It was a lovely night; a night for lonely highland tarns, and southern shores by Baiae; without a cloud to veil the brightness of the stars. A heavy dew pressed the odors from the grasses, and the deep glades of the avenue were pierced here and there with a broad beam of silvery moonlight, slanting through the massive boles of the trees, and falling white and serene across the turf. Through the park, with the gleam of the water ever and again shining through the branches of the foliage, Cecil started his horses; his groom he had sent away on reaching Richmond, for the same reason as the Countess had dismissed her barouche, and he wanted no servant, since, as soon as he had set down his liege lady at her protegee’s, he would drive straight back to Piccadilly. But he had not noticed what he noted now, that instead of one of his carriage-grays, who had fallen slightly lame, they had put into harness the young one, Maraschino, who matched admirably for size and color, but who, being really a hunter, though he had been broken to shafts as well, was not the horse with which to risk driving a lady.

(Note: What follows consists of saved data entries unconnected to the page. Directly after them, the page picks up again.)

-- ==== Sys2Proof/Machine/Reset.lean ====
section
/-! DEFINITION. Resets and debug access (R16, R290, R578 to R581), and what register writes ask of the bring-up sequencer.
The commands that end a stage stand here, because a REG_WRITE entry may ask for anything a write can. -/

namespace Sys2Proof.Machine

open Sys2Proof

/-! ### Registers at a warm reset (R16) -/

/-- A register file with every field that has one at its Warm value; the others are kept. -/
def warmRegs (ks : List RegField) (rf : SMap Nat) : SMap Nat :=
  ks.foldl (fun (m : SMap Nat) k =>
    match k.warm with
    | none => m
    | some w => k.instances.foldl (fun (m : SMap Nat) (n, i) => k.set m n i w) m) rf

/-- A register file with some fields as another has them. -/
def keepRegs (ks : List RegField) (old new : SMap Nat) : SMap Nat :=
  ks.foldl (fun (m : SMap Nat) k => k.instances.foldl (fun (m : SMap Nat) (n, i) => k.set m n i (k.get old n i)) m) new

/-- Rim fields a warm reset keeps by a rule of their own: the tally's state (R522), and the known-answer count, which a full
bring-up counts again (R580). -/
def warmKeptRim : List RegField := [Reg.TLY_STATUS.STATE, Reg.FLD_BOOT_STATUS.KAT_FAILED]

/-- Hub fields a warm reset keeps because what they show goes on: the host engine's light and the host link (R290), and the
fuse (R580). The rails stay up too (R578), but PWR_RAIL_STATUS takes its Warm values (R665) until the stages enable them again. -/
def warmKeptHub : List RegField :=
  [Reg.HDL_HOST_ENGINE.INLET_A_OK, Reg.HDL_HOST_ENGINE.INLET_B_OK, Reg.HDL_HOST_ENGINE.DARK, Reg.HUB_HOST_PHY_STATUS.STATE,
    Reg.HUB_HOST_PHY_STATUS.WIDTH, Reg.HUB_INJ_STATUS.FUSE]

/-- Hub fields of the VBAT domain, which a cold reset keeps (R548, R671). -/
def vbatKept : List RegField :=
  [Reg.CAL_TIME.SEC, Reg.CAL_TIME.FRAC, Reg.CAL_TIME.VALID, Reg.CAL_COMP.T0, Reg.CAL_COMP.C0, Reg.CAL_COMP.C1, Reg.CAL_COMP.C2,
    Reg.CAL_COMP.ENABLE, Reg.CAL_STATUS.OSC_STOP, Reg.THM_TRIP_STATUS.TRIPPED, Reg.THM_TRIP_STATUS.SOURCE,
    Reg.THM_TRIP_STATUS.FIELD, Reg.THM_TRIP_STATUS.SENSOR, Reg.THM_TRIP_STATUS.TEMP]

/-! ### What a warm reset leaves (R580) -/

/-- A mailbox slot when both its ends are reset: a claim stays, and its acknowledgement will be discarded. -/
def MbxSlot.warm (x : MbxSlot) : MbxSlot :=
  match x with
  | .claimed a _ ptr tag ep => .claimed a false ptr tag ep
  | _ => .free

/-- A plot after a warm reset. -/
def Plot.warm (P : Plot) : Plot := { Plot.reset with slot := P.slot.warm }

/-- The transmit lanes after a warm reset: the map and the failed wavelengths stay, a slot in progress is aborted. -/
def LaneTx.warm (d : LaneTx) : LaneTx :=
  { (if d.cal.isNone then d else d.abort.1 : LaneTx) with retries := [] }

/-- A port after a warm reset: its link is down; lane maps, failed wavelengths and its approval stay. -/
def Port.warm (P : Port) : Port :=
  { Port.reset with
    tx := P.tx.warm
    rx := { P.rx with cal := none, pending := none, power := [] }
    fallback := P.fallback
    code := CodeTx.init P.tx.warm.map P.tx.warm.out
    approved := P.approved
    farPort := P.farPort }

/-- The field memory after a warm reset: contents, training and the remap stay; the absorber, the planes and held writes
are lost. -/
def FieldMem.warm (m : FieldMem) : FieldMem :=
  { FieldMem.reset with
    lost0 := m.lost0
    lost1 := m.lost1
    fuse := m.fuse
    overlay := m.overlay
    remap := m.remap }

/-- The tally after a warm reset: it keeps counting; marks in progress and beacons heard over its links are gone. -/
def TallyUnit.warm (U : TallyUnit) : TallyUnit :=
  { U with reached := false, links := [], todo := [], houseDue := false, muted := 0, beatStop := false, lateTab := [], lateHist := [] }

/-- A field after a warm reset. -/
def Field.warm (f : FieldId) (F : Field) : Field :=
  { Field.reset f with
    regs := keepRegs warmKeptRim F.regs (warmRegs (Reg.rimFields ++ rimpFields) F.regs)
    plots := (F.plots.map (fun (k, P) => (k, P.warm))).filter (fun x => decide (x.2 ≠ Plot.reset))
    memu := F.memu.warm
    ports := F.ports.map (fun (k, P) => (k, P.warm))
    router := { RouterUnit.reset with active := F.router.active, congStart := F.tally.tInt, congSeen := F.tally.tInt }
    gw := { GatewayUnit.reset with
      epoch := F.gw.epoch + 1
      tx := (F.gw.tx.map (fun (k, r) => (k, { FlowTx.init with fepoch := r.fepoch }))).filter (fun e => decide (e.2 ≠ FlowTx.init)) }
    tally := F.tally.warm
    slotFld := F.slotFld.warm
    slotRimp := F.slotRimp.warm
    hlt := { HealthUnit.reset with
      ringAt := F.hlt.ringAt, ringEnv := F.hlt.ringEnv, injLanes := F.hlt.injLanes, closedAt := F.hlt.closedAt } }

/-- The light after a warm reset: the interlock's level and the host engine's shutter. -/
def LightUnit.warm (L : LightUnit) : LightUnit :=
  { LightUnit.reset with laserEn := L.laserEn, hostOpen := L.hostOpen, hostApr := L.hostApr, awake := true }

/-- Power control after a warm reset: THERMTRIP_N stays low, the rails stay up, the mode in force and the voltages stay, and pin
channels that hold the package in Hold go on holding it until they have cooled (R650). -/
def PowerUnit.warm (P : PowerUnit) (mode : Nat) : PowerUnit :=
  { PowerUnit.reset with trip := P.trip, from_ := mode, target := mode, rails := P.rails, vsel := P.vsel, crit := P.crit }

/-- The sequencer after a warm reset, which is counted. -/
def SeedUnit.warmed (U : SeedUnit) (digest : Nat) : SeedUnit :=
  { SeedUnit.reset with warm := true, digest := digest, jtagHold := U.jtagHold, resets := U.resets + 1 }

/-- The hub after a warm reset. -/
def Hub.warm (H : Hub) (digest mode : Nat) : Hub :=
  { Hub.reset with
    regs := keepRegs warmKeptHub H.regs (warmRegs Reg.hubFields H.regs)
    light := H.light.warm
    hostTx := { H.hostTx with retries := [] }
    tally := H.tally
    servo := H.servo
    cal := H.cal
    seed := H.seed.warmed digest
    host := { HostUnit.reset with
      d3 := H.host.d3, aerDrop := H.host.aerDrop, aerPoison := H.host.aerPoison, held := H.host.held, msix := H.host.msix }
    slots := (H.slots.map (fun (k, x) => (k, x.warm))).filter (fun e => decide (e.2 ≠ .free))
    pwr := H.pwr.warm mode
    injHold := H.injHold }

/-- A new nonce (R581). -/
def State.newNonce (s : State) : State :=
  let (v, t) := s.draw
  t.hset Reg.HUB_JTAG_CHAL.NONCE (v % 2 ^ 384)

/-- The light at a warm reset, before anything else (R290): output 16 stays where it lights the host engine. -/
def State.warmLight (s : State) : State :=
  [0, 1].foldl (fun (t : State) (m : Nat) =>
    if t.outputOn m 16 && !t.engIsDark 16 then t.emit (.i3c m i3cOutputMask (2 ^ 16)) else t.emit (.i3c m i3cOff 0)) s

/-- The lit outputs after a warm reset, and counters as the health logic will take them at its first close. -/
def State.warmAfter (s was : State) : State :=
  let s1 := [0, 1].foldl (fun (t : State) (m : Nat) =>
    t.hset Reg.HDL_MODULE.OUTPUT_ON (if was.outputOn m 16 && !was.engIsDark 16 then 2 ^ 16 else 0) m) s
  allFields.foldl (fun (t : State) (f : FieldId) =>
    let prev := (t.healthCounters f).foldl (fun (m : SMap Nat) (k, v, _) => SMap.set m 0 k v) []
    let t1 := t.updField f (fun F => { F with hlt := { F.hlt with prev := prev } })
    if t1.tlyState f = tsLocked then t1.enterHoldover f else t1) s1

/-- WARM_RESET (R578, R580): restarts at stage SEED. -/
def State.warmReset (s : State) (i3c : Bool) : State :=
  let cause := if i3c then 3 else 2
  let digest := if s.hreg Reg.SEED_IMAGE_STATUS.SLOT = 3 then 0 else s.hreg Reg.SEED_DIGEST.D
  let s0 := s.warmLight
  let s1 : State := { s0 with
    hub := s0.hub.warm digest (s.hreg Reg.PWR_MODE_STATUS.MODE)
    fields := #v[(s0.field 0).warm 0, (s0.field 1).warm 1, (s0.field 2).warm 2, (s0.field 3).warm 3]
    mem := allFields.foldl (fun (m : Memories) (f : FieldId) => m.clearPlots f) s0.mem
    events := [] }
  let s1' := allFields.foldl (fun (t : State) (f : FieldId) =>
    if s.svc f = svcStarting then t else t.raiseHub Ev.HUB_FIELD_STATE [(1, f), (1, s.svc f), (1, svcStarting)]) s1
  let s2 := (s1'.warmAfter s).hset Reg.HUB_RESET_STATUS.CAUSE cause
  let s3 := ((s2.hcount Reg.HUB_RESET_STATUS.WARM_COUNT).newNonce).raiseHub Ev.HUB_RESET [(1, cause)]
  (if s.hub.pwr.warnPin then s3.warnSet true false else s3).stageStart sgSeed

/-- Each gateway's flows start a new epoch (R407); the spec does not say which: a free value. -/
def State.newEpochs (s : State) : State :=
  allFields.foldl (fun (t : State) (f : FieldId) =>
    let (v, t1) := t.draw
    t1.updGw f (fun G => { G with epoch := v % 256 })) s

/-- COLD_RESET (R578, R580): power-on, or PWRON_RST_N; the straps as sampled; what the VBAT domain has kept (R533, R671). -/
def State.coldReset (s : State) (powerOn : Bool) (straps : Nat) (vbat : Vbat) : State :=
  let s1 : State := { State.reset with pending := s.pending, free := s.free, out := s.out }
  let s2 := s1.updHub (fun H => { H with
    regs := if vbat = .lost then H.regs else keepRegs vbatKept s.hub.regs H.regs
    cal := if vbat = .lost then H.cal else s.hub.cal
    light := { H.light with laserEn := s.hub.light.laserEn }
    seed := { H.seed with resets := s.hub.seed.resets + 1 }
    pwr := { H.pwr with trip := s.hub.pwr.trip && !powerOn } })
  let s3 := ((s2.hset Reg.SEED_STRAPS.STEP (bits straps 0 1)).hset Reg.SEED_STRAPS.BOOT_SRC (bits straps 1 2)).hset
    Reg.SEED_STRAPS.FLASH_IO (bits straps 3 1)
  let s4 := (s3.hset Reg.HUB_RESET_STATUS.CAUSE (b2n (!powerOn))).newNonce
  let s5 := (if vbat = .kept then s4 else s4.calLost).newEpochs
  if s.hub.pwr.warnPin then s5.warnSet true false else s5

/-- COLD_RESET (R578). -/
def execColdReset (powerOn : Bool) (straps : Fin 16) (vbat : Vbat) (s : State) : Result :=
  finish (s.coldReset powerOn straps.val vbat)

/-- WARM_RESET (R578). -/
def execWarmReset (i3c : Bool) (s : State) : Result := finish (s.warmReset i3c)

/-! ### Partition resets (R578, R579) -/

/-- A partition reset is requested of a field. -/
def State.partReset (s : State) (f : FieldId) : State :=
  if (s.field f).hubLost then s
  else if s.svc f ≠ svcReady then s.hset Reg.HUB_RESET_STATUS.PART_REFUSED 1
  else
    let s1 := ((s.healthReset f).setSvc f svcPartitionReset).resetPartition f
    (s1.updThm f (fun T => { T with tokens := [] })).shfReset f

/-- PARTITION_RESET (R578, R579). -/
def execPartitionReset (f : FieldId) (s : State) : Result := finish (s.partReset f)

/-- A partition reset ends: march test, remap, and firmware by fetch (R577, R579). -/
def State.partDone (s : State) (f : FieldId) (march : Nat) : State :=
  let s1 := (s.fallowMarks f march).remapTake f
  if s1.svc f = svcUnfit then s1
  else
    let s2 := s1.fillAll f
    let s3 := (s2.livePlots f).foldl (fun (t : State) p => t.bootAll f p bootFuel) s2
    (s3.setSvc f svcReady).firmwareEvent f

/-- PARTITION_RESET_DONE (R579): `march`: the plots that fail the march test. -/
def execPartitionResetDone (f : FieldId) (march : Nat) (s : State) : Result :=
  if s.svc f = svcPartitionReset then finish (s.partDone f march) else .next s

/-! ### Debug access (R581) -/

/-- The message a response signs: the nonce and the package serial. -/
def State.jtagMessage (s : State) : List Byte :=
  leBytes 48 (s.hreg Reg.HUB_JTAG_CHAL.NONCE) ++ leBytes 6 (Config.packageSerial % 2 ^ 48)

/-- A response is checked, under the key of the accepted image. -/
def State.jtagResponse (s : State) (r v : Nat) : State :=
  if s.hub.seed.jtagHold then s
  else
    let ok := decide (s.hreg Reg.SEED_IMAGE_STATUS.SLOT ≠ 3) && ecdsaOk (imgKey s.image) (beNat (sha384 s.jtagMessage)) r v
    let result := if ok then St.OK else St.JTAG_REFUSED
    let s1 := (s.newNonce).hset Reg.HUB_JTAG_STATUS.RESULT result
    let s2 := if ok then s1.hset Reg.HUB_JTAG_STATUS.UNLOCKED 1 else s1.updSeed (fun U => { U with jtagHold := true })
    s2.raiseHub Ev.HUB_JTAG [(2, result)]

/-- JTAG_RESPONSE (R581, R594): r and s are written, and checked. -/
def execJtagResponse (sigR sigS : Nat) (s : State) : Result :=
  let s1 := (s.hset Reg.HUB_JTAG_RESP.SIG_R (sigR % 2 ^ 384)).hset Reg.HUB_JTAG_RESP.SIG_S (sigS % 2 ^ 384)
  finish (s1.jtagResponse (sigR % 2 ^ 384) (sigS % 2 ^ 384))

/-- JTAG_HOLDOFF_END (R581). -/
def execJtagHoldoffEnd (s : State) : Result := .next (s.updSeed (fun U => { U with jtagHold := false }))

/-! ### What writes ask of the sequencer -/

/-- One request. -/
def State.bootDo (s : State) (r : BootReq) : State :=
  match r with
  | .go k => s.stageGo k
  | .skip k => s.stageSkip k
  | .hostImage => s.hostImage
  | .imagesReady => s.imagesReady
  | .warm => s.warmReset false
  | .part m => allFields.foldl (fun (t : State) (f : FieldId) => if bit m f.val then t.partReset f else t) s
  | .jtag => s.jtagResponse (s.hreg Reg.HUB_JTAG_RESP.SIG_R) (s.hreg Reg.HUB_JTAG_RESP.SIG_S)

/-- The requests noted, in order, with those they bring. -/
def State.bootLoop (s : State) : Nat → State
  | 0 => s
  | n + 1 =>
    match s.hub.seed.req with
    | [] => s
    | r :: rest => State.bootLoop ((s.updSeed (fun U => { U with req := rest })).bootDo r) n

/-- A bound on the requests one command brings. -/
def bootReqs : Nat := 64

def State.bootSettle (s : State) : State := s.bootLoop bootReqs

/-- STAGE_GO (R552). -/
def execStageGo (stage : Fin 16) (s : State) : Result := finish (s.stageGo stage).bootSettle

/-- STAGE_SKIP (R550). -/
def execStageSkip (stage : Fin 16) (s : State) : Result := finish (s.stageSkip stage).bootSettle

/-- LINKS_STAGE_TIMEOUT (R557). -/
def execLinksStageTimeout (s : State) : Result :=
  if s.working sgLinks then finish (s.stageClose St.OK false).bootSettle else .next s

/-- STAGE_FABRIC (R558). -/
def execStageFabric (s : State) : Result := if s.due sgFabric then finish s.fabricStart.bootSettle else .next s

/-- FABRIC_STAGE_TIMEOUT (R558): 1 s after its start the stage ends although a tally is not locked. -/
def execFabricStageTimeout (s : State) : Result :=
  if s.working sgFabric && s.sealFailed.isNone && !s.talliesLocked then
    finish (s.stageClose St.TALLY_UNLOCKED false).bootSettle
  else .next s

/-- STAGE_END (R552). -/
def execStageEnd (s : State) : Result := if s.hub.seed.begun then finish s.stageEnd.bootSettle else .next s

end Sys2Proof.Machine
end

However, Beauty was a perfect whip and had the pair perfectly in hand, so that he thought no more of the change, as the grays dashed at a liberal half-speed through the park, with their harness flashing in the moonlight, and their scarlet rosettes fluttering in the pleasant air. The eyes beside him, the Titian-like mouth, the rich, delicate cheek, these were, to be sure, rather against the coolness and science that such a five-year-old as Maraschino required; they were distracting even to Cecil, and he had not prudence enough to deny his sovereign lady when she put her hands on the ribbons.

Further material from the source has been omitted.